In my teenage years and for some time after that I liked arguing a lot – with friends, with my parents, even with my teachers (I remember how dedicated I was when I fought against the compulsory school requirement for boys to have a very short haircut). I felt pleasure from having intellectual verbal fights (sometimes for hours), searching for the truth about life. In most cases, I argued on important topics, but sometimes, it was just for fun.
The more I learned about human relationships, however, the more I realized that the truth is rarely born in disputes, but what is often born in disputes is aggression, pain, insult, stubbornness, lies and manipulations – conscious or unconscious.
Over the years, I have learnt that there isn’t an absolute truth and that every person sees the world through the filter of their own convictions and fears.
I have understood that the more persistent we are in our attempts to persuade somebody in something, the more strongly they will close their mind for all our arguments. Their ego will dim all their mental activity. In fact, the probability the other person to agree with us is much bigger if we admit their right to disagree with us.
I have learnt that you can never be right if you meddle in somebody else’s life blaming and judging them. But you are always right to do whatever you choose in your life, even at the risk of making a mistake. Sometimes mistakes turn out to be right and the “reasonable” choices turn out to be mistakes.
I have understood that indignation is typical of people who have prejudices. Indignation is a demonstration of superiority over the others and an utter refusal to understand them. People who think that they know everything actually know the least.
I have also learnt that when we are filled with love, we are always closer to the truth – our truth as well as that of other people.
There is a certain boundary whose crossing turns the conversation into a battle. This is the moment when the opportunities for expanding our viewpoints have finished and we need to stop. From this moment on, if we continue to argue, instead of enriching our minds, we will start closing them.
In its most extreme forms, the frantic argument turns into a war – in the family, at work or even between countries. And war never brings anything good.
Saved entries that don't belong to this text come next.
/-! ### setFlags -/

@[simp] theorem setFlags_a (s : State) (f : Flags) : (s.setFlags f).a = s.a := rfl
@[simp] theorem setFlags_x (s : State) (f : Flags) : (s.setFlags f).x = s.x := rfl
@[simp] theorem setFlags_y (s : State) (f : Flags) : (s.setFlags f).y = s.y := rfl
@[simp] theorem setFlags_sp (s : State) (f : Flags) : (s.setFlags f).sp = s.sp := rfl
@[simp] theorem setFlags_pc (s : State) (f : Flags) : (s.setFlags f).pc = s.pc := rfl
@[simp] theorem setFlags_flags (s : State) (f : Flags) : (s.setFlags f).flags = f := rfl
@[simp] theorem setFlags_run (s : State) (f : Flags) : (s.setFlags f).run = s.run := rfl
@[simp] theorem setFlags_mem (s : State) (f : Flags) : (s.setFlags f).mem = s.mem := rfl
@[simp] theorem setFlags_devices (s : State) (f : Flags) : (s.setFlags f).devices = s.devices := rfl
@[simp] theorem setFlags_busCount (s : State) (f : Flags) : (s.setFlags f).busCount = s.busCount := rfl
@[simp] theorem setFlags_accesses (s : State) (f : Flags) : (s.setFlags f).accesses = s.accesses := rfl
@[simp] theorem setFlags_cycles (s : State) (f : Flags) : (s.setFlags f).cycles = s.cycles := rfl
@[simp] theorem setFlags_cond (s : State) (f : Flags) : (s.setFlags f).cond = s.cond := rfl

/-! ### setZn -/

@[simp] theorem setZn_a (s : State) (v : Byte) : (s.setZn v).a = s.a := rfl
@[simp] theorem setZn_x (s : State) (v : Byte) : (s.setZn v).x = s.x := rfl
@[simp] theorem setZn_y (s : State) (v : Byte) : (s.setZn v).y = s.y := rfl
@[simp] theorem setZn_sp (s : State) (v : Byte) : (s.setZn v).sp = s.sp := rfl
@[simp] theorem setZn_pc (s : State) (v : Byte) : (s.setZn v).pc = s.pc := rfl
@[simp] theorem setZn_flags (s : State) (v : Byte) : (s.setZn v).flags = s.flags.setZn v := rfl
@[simp] theorem setZn_run (s : State) (v : Byte) : (s.setZn v).run = s.run := rfl
@[simp] theorem setZn_mem (s : State) (v : Byte) : (s.setZn v).mem = s.mem := rfl
@[simp] theorem setZn_devices (s : State) (v : Byte) : (s.setZn v).devices = s.devices := rfl
@[simp] theorem setZn_busCount (s : State) (v : Byte) : (s.setZn v).busCount = s.busCount := rfl
@[simp] theorem setZn_accesses (s : State) (v : Byte) : (s.setZn v).accesses = s.accesses := rfl
@[simp] theorem setZn_cycles (s : State) (v : Byte) : (s.setZn v).cycles = s.cycles := rfl
@[simp] theorem setZn_cond (s : State) (v : Byte) : (s.setZn v).cond = s.cond := rfl

/-! ### finish -/

@[simp] theorem finish_a (s : State) (c : Nat) : (s.finish c).a = s.a := rfl
@[simp] theorem finish_x (s : State) (c : Nat) : (s.finish c).x = s.x := rfl
@[simp] theorem finish_y (s : State) (c : Nat) : (s.finish c).y = s.y := rfl
@[simp] theorem finish_sp (s : State) (c : Nat) : (s.finish c).sp = s.sp := rfl
@[simp] theorem finish_pc (s : State) (c : Nat) : (s.finish c).pc = s.pc := rfl
@[simp] theorem finish_flags (s : State) (c : Nat) : (s.finish c).flags = s.flags := rfl
@[simp] theorem finish_run (s : State) (c : Nat) : (s.finish c).run = s.run := rfl
@[simp] theorem finish_mem (s : State) (c : Nat) : (s.finish c).mem = s.mem := rfl
@[simp] theorem finish_devices (s : State) (c : Nat) : (s.finish c).devices = s.devices := rfl
@[simp] theorem finish_busCount (s : State) (c : Nat) : (s.finish c).busCount = s.busCount := rfl
@[simp] theorem finish_accesses (s : State) (c : Nat) : (s.finish c).accesses = s.accesses := rfl
@[simp] theorem finish_cycles (s : State) (c : Nat) : (s.finish c).cycles = c := rfl
@[simp] theorem finish_cond (s : State) (c : Nat) : (s.finish c).cond = .none := rfl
I have already learnt that if someone doesn’t want to see any truth in my opinion, there is no point in convincing them. If I am right, sooner or later, they will understand that. Because who is right and who is wrong will be shown by Life and by Time.
I have also understood that when I disagree with someone, it is possible that I am the one who is wrong and I may realize that after years have passed. I know that it is wise to respect other people’s point of view even if you don’t accept it. Maybe some day, after some time, this point of view will help you in some way when you are ready to understand it.
Because our notion about the truth is changing and evolving together with us.
And yet, in some cases, something good is really born in disputes. When both sides are spiritually evolved enough, tolerant and wise enough to know that they still have a lot to learn. Then, the two viewpoints don’t start a battle with each other but mutually expand each other, revealing new, unknown truths.